DATA RECORDS:
/-- Room for the pages of one position, whatever the number of layers. -/
theorem room_of (s : State) (i : Incoming) (j : Nat) (hj : s.jobOf 0 = some j) (hp : 256 ≤ s.poolFree j)
    (hk : kvPositions i.mft ≤ 256) (hf : mFlag i.mft flSharedPrefix = false) (hs : mNextPos i.mft ≤ srLogCap i.sampler)
    (hg : (s.geom 0).pageSize (s.geom 0).kvFmt = s.slotBytes j)
    (hh : i.park = false → kvFmtOk (mKfmt i.mft) = true ∧ (s.geom 0).pageSize (mKfmt i.mft) ≤ s.slotBytes j)
    (hc : i.park = true → ∃ c, s.setUnder i.sent = some c ∧ c.coded = false) : s.roomFor 0 i = true := by
  have hn : s.pagesNeeded 0 i.mft i.sampler ≤ 256 := by
    show (ceilDiv (kvPositions i.mft) 256 - (if mFlag i.mft flSharedPrefix then _ else 0)) * s.layers 0 ≤ 256
    have hl : s.layers 0 ≤ 255 := Nat.one_add_le_iff.mpr (Nat.mod_lt _ (by decide))
    have h1 : ceilDiv (kvPositions i.mft) 256 ≤ 1 := by rw [ceilDiv, if_neg (by decide)]; omega
    rw [hf, if_neg Bool.false_ne_true, Nat.sub_zero]
    exact Nat.le_trans (Nat.mul_le_mul h1 hl) (by decide)
  simp only [State.roomFor, hj]
  cases hi : i.park with
  | false => simp [hg, (hh hi).1, (hh hi).2, Nat.le_trans hn hp, hs]
  | true => obtain ⟨c, h1, h2⟩ := hc hi; simp [h1, h2, hg, Nat.le_trans hn hp, hs]

theorem test_room (j : JobId) (m : Manifest) (hm : m ∈ [mftC 2 1, mftResume]) :
    (receiverOf j).roomFor 0 (coming m) = true := by
  have h : ∀ j : JobId, let s := receiverOf j
      s.jobOf 0 = some j.val ∧ 256 ≤ s.poolFree j ∧ (s.geom 0).pageSize (s.geom 0).kvFmt = s.slotBytes j ∧
      ∀ m ∈ [mftC 2 1, mftResume], kvPositions m ≤ 256 ∧ mFlag m flSharedPrefix = false ∧
        mNextPos m ≤ srLogCap (coming m).sampler ∧ kvFmtOk (mKfmt m) = true ∧ (s.geom 0).pageSize (mKfmt m) ≤ s.slotBytes j := by
    decide +kernel
  obtain ⟨h1, h2, h3, h4⟩ := h j
  obtain ⟨h5, h6, h7, h8⟩ := h4 m hm
  exact room_of _ _ _ h1 h2 h5 h6 h7 h3 (fun _ => h8) (fun h => by cases h)

/-- The record of an ADMIT as its receiver reads it, and the state then. -/
def admitting : Incoming := { coming mftAdmit with sampler := sampler }

def afterRead (j : JobId) : State :=
  ((setParts 0 (fun x => { x with incoming := x.incoming ++ [{ coming mftAdmit with sampler := [] }] }) (receiverOf j)).gather 0 []
    (mSrAddr mftAdmit) 128).2

theorem test_admit_room (j : JobId) : (afterRead j).roomFor 0 admitting = true := by
  have h : ∀ j : JobId, let s := afterRead j
      s.jobOf 0 = some j.val ∧ 256 ≤ s.poolFree j ∧ (s.geom 0).pageSize (s.geom 0).kvFmt = s.slotBytes j ∧
      kvPositions mftAdmit ≤ 256 ∧ mFlag mftAdmit flSharedPrefix = false ∧ mNextPos mftAdmit ≤ srLogCap sampler ∧
      kvFmtOk (mKfmt mftAdmit) = true ∧ (s.geom 0).pageSize (mKfmt mftAdmit) ≤ s.slotBytes j ∧
      s.grammarInRange 0 mftAdmit sampler = true := by
    decide +kernel
  obtain ⟨h1, h2, h3, h4, h5, h6, h7, h8, -⟩ := h j
  exact room_of _ _ _ h1 h2 h4 h5 h6 h3 (fun _ => ⟨h7, h8⟩) (fun h => by cases h)

/-- What the lead keeps of a PARK. -/
def parking : Incoming := { coming mftPark with park := true }

theorem test_park_room (j : JobId) (l : List NodeId) (hl : l = [0, 1, 2] ∨ l = [1, 2]) :
    (member j l).roomFor 0 parking = true := by
  have h : ∀ j : JobId, ∀ l ∈ [[(0 : NodeId), 1, 2], [1, 2]], let s := member j l
      s.jobOf 0 = some j.val ∧ 256 ≤ s.poolFree j ∧ (s.geom 0).pageSize (s.geom 0).kvFmt = s.slotBytes j ∧
      kvPositions mftPark ≤ 256 ∧ mFlag mftPark flSharedPrefix = false ∧ mNextPos mftPark ≤ srLogCap parking.sampler ∧
      s.setUnder parking.sent = some ⟨2, false, l, [0]⟩ := by
    decide +kernel
  obtain ⟨h1, h2, h3, h4, h5, h6, h7⟩ := h j l (by simpa using hl)
  exact room_of _ _ _ h1 h2 h4 h5 h6 h3 (fun h => by cases h) (fun _ => ⟨_, h7, rfl⟩)

/-- The partition of role CACHE that serves the request's job takes its PARK. -/
theorem test_park_target (l : List NodeId) : (member itsJob l).targetPart (frame0 mftPark) mftPark = some 0 := by
  have h0 : (List.finRange 16) = 0 :: (List.finRange 16).tail := by decide
  have hr : ∀ j l, (((member j l).part 0).st = .serving) ∧ ((member j l).part 0).role = .cache ∧
      ((member j l).part 0).curJob = some j := fun j l => ⟨rfl, rfl, rfl⟩
  have hj : (member itsJob l).servesJobOf 0 mftPark = true := by
    unfold State.servesJobOf
    rw [(hr itsJob l).2.2, show mTenant mftPark = 7 by decide +kernel]
    exact decide_eq_true rfl
  unfold State.targetPart
  rw [if_pos (by decide +kernel), h0, List.find?_cons_of_pos]
  simp [(hr itsJob l).1, (hr itsJob l).2.1, hj]

/-- A later frame of the caravan: its index, and whether it is the last. -/
def laterFrame (m : Manifest) (k : Nat) (last : Bool) : Frame :=
  { hdr := ⟨tagOfManifest m Ct.tokenLog k last false, 0, 0, 0, 0, 0, 0⟩, mft := none, body := .bytes (zeros 20) }

def receiving (i : Incoming) (f : State → State := id) : State := f (setParts 0 (fun x => { x with incoming := [i] }) receiver)

def accepted : Incoming := { coming (mftC 2 1) with accepted := true }

/-- The hypotheses of CaravanFramesToCommit: a frame with more to come, the last frame, one whose epoch differs. -/
theorem test_frames_ready :
    let s := receiving accepted
    let m := mftC 2 1
    let t := (laterFrame m 1 true).hdr.tag
    s.fab.aborted = [] ∧ s.incomingOf (hSrc (laterFrame m 1 true)) (tagReqId t) = some (0, accepted) ∧
    accepted.accepted = true ∧ (coming m).accepted = false ∧ tagLast (laterFrame m 1 false).hdr.tag = false ∧ tagLast t = true ∧
    tagTenant t = mTenant m ∧ tagEpoch t = mEpoch m ∧ tagPhase t = mPhase m ∧
    tagEpoch (laterFrame (mftC 2 3) 1 true).hdr.tag ≠ mEpoch m ∧ tagIndex t = 1 ∧ accepted.park = false ∧
    s.epochKind (mEpoch m) = 0 ∧ mFlag m flAdapter = false ∧ mFlag m flSharedPrefix = false ∧ accepted.pages = [] ∧
    mPhase m = Ph.handoff ∧ logFrames m = 1 ∧
    (Incoming.run { accepted with got := [(1, zeros 20)], last := some 1 } 1 (logFrames m)).length = 4 * mNextPos m ∧
    tagTenant (laterFrame m 1 false).hdr.tag = mTenant accepted.sent ∧ tagEpoch t = mEpoch accepted.sent ∧
    tagPhase t = mPhase accepted.sent ∧
    placeIn ((receiving { accepted with park := true, mft := mftC 4 1 }).frameRuns 0 { accepted with park := true, mft := mftC 4 1 }) 1
      2000 = none := by
  decide +kernel

/-- Where the free addresses of the receiver's copies fall in page 0, they can be written. -/
theorem test_copies_ready (w : Nat) (h : Config.ownCopy w 0 0 0 = 0) :
    (receiving accepted).stCheck ((receiving accepted).jobOf 0) ((receiving accepted).copyAddr w 0 0) 128 = none := by
  have hj : (receiving accepted).jobOf 0 = some 0 := by decide +kernel
  have ha : (receiving accepted).copyAddr w 0 0 = 0 := by
    unfold State.copyAddr
    rw [hj]
    simp [h]
  rw [hj, ha]
  decide +kernel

INSTRUCTIONS FOR THE TASK:
Taking the material above, extract exactly and only the lines from the line with "def receiving (i" to the line with "mPhase m = Ph.handoff ∧ logFrames m = 1 ∧", inclusive of both.

ANSWER FOR THE TASK:
def receiving (i : Incoming) (f : State → State := id) : State := f (setParts 0 (fun x => { x with incoming := [i] }) receiver)

def accepted : Incoming := { coming (mftC 2 1) with accepted := true }

/-- The hypotheses of CaravanFramesToCommit: a frame with more to come, the last frame, one whose epoch differs. -/
theorem test_frames_ready :
    let s := receiving accepted
    let m := mftC 2 1
    let t := (laterFrame m 1 true).hdr.tag
    s.fab.aborted = [] ∧ s.incomingOf (hSrc (laterFrame m 1 true)) (tagReqId t) = some (0, accepted) ∧
    accepted.accepted = true ∧ (coming m).accepted = false ∧ tagLast (laterFrame m 1 false).hdr.tag = false ∧ tagLast t = true ∧
    tagTenant t = mTenant m ∧ tagEpoch t = mEpoch m ∧ tagPhase t = mPhase m ∧
    tagEpoch (laterFrame (mftC 2 3) 1 true).hdr.tag ≠ mEpoch m ∧ tagIndex t = 1 ∧ accepted.park = false ∧
    s.epochKind (mEpoch m) = 0 ∧ mFlag m flAdapter = false ∧ mFlag m flSharedPrefix = false ∧ accepted.pages = [] ∧
    mPhase m = Ph.handoff ∧ logFrames m = 1 ∧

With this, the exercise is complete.